Since the result is 0, cu is also in W.
Conclusion:
Because W satisfies all three conditions, it is, therefore, a subspace of R³!
Common Pitfalls and Tips
Proving a set is a subspace can be a bit tricky. Here are some common pitfalls and helpful tips to keep in mind:
- Don't assume: Don't assume that a set is a subspace just because it looks like it should be. Always rigorously check the three conditions.
- Read the definition carefully: Make sure you fully understand the definition of W before you start. This is critical for applying the tests correctly.
- Use general components: Always use general components (like x, y, z or x₁, y₁, z₁) to represent vectors. This allows you to prove that the conditions hold for all vectors in W, not just specific ones.
- Be clear and organized: Write out each step clearly and methodically. This will help you avoid errors and make it easier to follow your logic.

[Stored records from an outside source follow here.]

-- ==== Sys2Proof/Laws/Resync.lean ====
section
/-! SUPPORT. The Resynchronizer: what a turn and the loop leave unchanged, and that the fuel of the loop is enough. -/

namespace Sys2Proof.Machine

/-- What no part of the Resynchronizer touches: it writes the buffer, the sync count and Device Status only. -/
structure ResyncFrame (s t : State) : Prop where
  par : t.par = s.par
  outSync : t.sync.outSync = s.sync.outSync
  cfg : t.cfg = s.cfg
  ses : t.ses = s.ses
  env : t.env = s.env
  port : t.port = s.port
  hist : t.hist = s.hist
  response : t.response = s.response

theorem ResyncFrame.refl (s : State) : ResyncFrame s s := ⟨rfl, rfl, rfl, rfl, rfl, rfl, rfl, rfl⟩

theorem ResyncFrame.trans {s t u : State} (h : ResyncFrame s t) (k : ResyncFrame t u) : ResyncFrame s u :=
  ⟨k.par.trans h.par, k.outSync.trans h.outSync, k.cfg.trans h.cfg, k.ses.trans h.ses, k.env.trans h.env,
   k.port.trans h.port, k.hist.trans h.hist, k.response.trans h.response⟩

/-- Everything a turn can do: a mismatch, a discarded frame, or a decoded frame. -/
theorem resyncTurn_cases (q : Quad) (s : State) :
    (validFrame s.par.crcTable q = false ∧
      resyncTurn q s = ⟨rxDrop 1 (s.setSync { s.sync with inSyncCount := 0 }), .empty⟩) ∨
    (validFrame s.par.crcTable q = true ∧ s.sync.inSyncCount = 0 ∧
      resyncTurn q s = ⟨rxDrop 4 (s.setSync { s.sync with inSyncCount := 1 }), .empty⟩) ∨
    (validFrame s.par.crcTable q = true ∧ s.sync.inSyncCount ≠ 0 ∧
      resyncTurn q s = ⟨rxDrop 4 (s.setDs (telemDecode s.par q.b0 (cat16 q.b2 q.b1) s.ds).ds),
        (telemDecode s.par q.b0 (cat16 q.b2 q.b1) s.ds).report⟩) := by
  cases hv : validFrame s.par.crcTable q
  · exact .inl ⟨rfl, by simp [resyncTurn, hv, resyncMismatch]⟩
  · by_cases hc : s.sync.inSyncCount = 0
    · exact .inr (.inl ⟨rfl, hc, by simp [resyncTurn, hv, resyncMatch, hc]⟩)
    · exact .inr (.inr ⟨rfl, hc, by simp [resyncTurn, hv, resyncMatch, hc]⟩)

theorem resyncTurn_frame (q : Quad) (s : State) : ResyncFrame s (resyncTurn q s).state := by
  rcases resyncTurn_cases q s with ⟨_, h⟩ | ⟨_, _, h⟩ | ⟨_, _, h⟩ <;> rw [h] <;>
    exact ⟨rfl, rfl, rfl, rfl, rfl, rfl, rfl, rfl⟩

/-- A turn on a window removes at least one byte. -/
theorem resyncTurn_shortens {q : Quad} {s : State} (h : rxWindow s = some q) :
    (resyncTurn q s).state.rx.buf.length < s.rx.buf.length := by
  obtain ⟨rest, hb⟩ := rxWindow_eq_some.mp h
  rcases resyncTurn_cases q s with ⟨_, e⟩ | ⟨_, _, e⟩ | ⟨_, _, e⟩ <;> rw [e] <;>
    simp [rxDrop, hb, Quad.bytes] <;> omega

theorem resyncLoop_stop {s : State} (h : s.rx.buf.length < 4) (fuel : Nat) (r : Report) :
    resyncLoop fuel s r = ⟨s, r⟩ := by
  cases fuel with
  | zero => rfl
  | succ n => simp [resyncLoop, rxWindow_eq_none.mpr h]

theorem resyncLoop_turn {s : State} {q : Quad} (h : rxWindow s = some q) (fuel : Nat) (r : Report) :
    resyncLoop (fuel + 1) s r = resyncLoop fuel (resyncTurn q s).state (r.union (resyncTurn q s).report) := by
  simp [resyncLoop, h]

theorem resyncLoop_frame (fuel : Nat) (s : State) (r : Report) : ResyncFrame s (resyncLoop fuel s r).state := by
  induction fuel generalizing s r with
  | zero => exact .refl s
  | succ n ih =>
    cases h : rxWindow s with
    | none => simp only [resyncLoop, h]; exact .refl s
    | some q => rw [resyncLoop_turn h]; exact (resyncTurn_frame q s).trans (ih _ _)

/-- What has been gathered before the loop is only added to. -/
theorem resyncLoop_report (fuel : Nat) (s : State) (r : Report) :
    resyncLoop fuel s r = ⟨(resyncLoop fuel s .empty).state, r.union (resyncLoop fuel s .empty).report⟩ := by
  induction fuel generalizing s r with
  | zero => simp [resyncLoop]
  | succ n ih =>
    cases h : rxWindow s with
    | none => simp [resyncLoop, h]
    | some q =>
      rw [resyncLoop_turn h, resyncLoop_turn h, ih _ (r.union _), ih _ (Report.empty.union _)]
      simp [Report.union_assoc]

/-- Any fuel of at least `RX.len - 3` gives the same result: the loop has ended (R173). -/
theorem resyncLoop_fuel {fuel : Nat} {s : State} (h : s.rx.buf.length ≤ fuel + 3) (r : Report) (extra : Nat) :
    resyncLoop (fuel + extra) s r = resyncLoop fuel s r := by
  induction fuel generalizing s r with
  | zero =>
    rw [resyncLoop_stop (by omega), resyncLoop_stop (by omega)]
  | succ n ih =>
    cases hw : rxWindow s with
    | none =>
      have hl := rxWindow_eq_none.mp hw
      rw [resyncLoop_stop hl, resyncLoop_stop hl]
    | some q =>
      have hs := resyncTurn_shortens hw
      rw [show n + 1 + extra = n + extra + 1 by omega, resyncLoop_turn hw, resyncLoop_turn hw, ih (by omega)]

theorem resyncDrain_frame (s : State) : ResyncFrame s (resyncDrain s).state := resyncLoop_frame _ _ _

/-- A drain of fewer than four bytes does nothing. -/
theorem resyncDrain_stop {s : State} (h : s.rx.buf.length < 4) : resyncDrain s = ⟨s, .empty⟩ :=
  resyncLoop_stop h _ _

/-- A drain is one turn on the window, then a drain of what is left. -/
theorem resyncDrain_turn {s : State} {q : Quad} (h : rxWindow s = some q) :
    resyncDrain s = ⟨(resyncDrain (resyncTurn q s).state).state,
      (resyncTurn q s).report.union (resyncDrain (resyncTurn q s).state).report⟩ := by
  have hs := resyncTurn_shortens h
  have e : rxLen s = (rxLen (resyncTurn q s).state + (s.rx.buf.length - (resyncTurn q s).state.rx.buf.length - 1)) + 1 := by
    simp only [rxLen]; omega
  unfold resyncDrain
  rw [e, resyncLoop_turn h, resyncLoop_fuel (by simp only [rxLen]; omega), resyncLoop_report]
  simp

/-- Everything a run of the Resynchronizer can do: a failed read, a flush, or a drain (R170). -/
theorem resyncRun_cases (rx : RxResult) (s : State) :
    (rx = .error ∧ resyncRun rx s = ⟨.ioReadError, .empty, s⟩) ∨
    (rx ≠ .error ∧ s.rx.buf.length + (rxBytes rx).length = s.par.rxCapacity ∧
      resyncRun rx s = ⟨.ok, ⟨0, .onlyOverflow⟩, s.setRx ⟨[]⟩⟩) ∨
    (rx ≠ .error ∧ s.rx.buf.length + (rxBytes rx).length ≠ s.par.rxCapacity ∧
      resyncRun rx s = ⟨.ok, (resyncDrain (resyncAppend (rxBytes rx) s)).report,
        (resyncDrain (resyncAppend (rxBytes rx) s)).state⟩) := by
  by_cases h : rx = .error
  · exact .inl ⟨h, by simp [resyncRun, h]⟩
  · by_cases hc : s.rx.buf.length + (rxBytes rx).length = s.par.rxCapacity
    · exact .inr (.inl ⟨h, hc, by simp [resyncRun, h, resyncAppend, rxAppend, rxLen, hc, resyncFlush]⟩)
    · exact .inr (.inr ⟨h, hc, by simp [resyncRun, h, resyncAppend, rxAppend, rxLen, hc]⟩)

theorem resyncRun_frame (rx : RxResult) (s : State) : ResyncFrame s (resyncRun rx s).state := by
  rcases resyncRun_cases rx s with ⟨_, h⟩ | ⟨_, _, h⟩ | ⟨_, _, h⟩ <;> rw [h]
  · exact .refl s
  · exact ⟨rfl, rfl, rfl, rfl, rfl, rfl, rfl, rfl⟩
  · have k : ResyncFrame s (resyncAppend (rxBytes rx) s) := ⟨rfl, rfl, rfl, rfl, rfl, rfl, rfl, rfl⟩
    exact k.trans (resyncDrain_frame _)

end Sys2Proof.Machine
end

- Practice, practice, practice: The more examples you work through, the more comfortable you'll become with the process. Try different types of sets and definitions for W.
Wrapping Up
And there you have it! You've successfully learned how to prove that W is a subspace of R³. Remember the three key conditions – zero vector, closure under addition, and closure under scalar multiplication – and you'll be well on your way to mastering linear algebra. Keep practicing, and don't be afraid to ask for help if you get stuck. Happy vectoring, guys!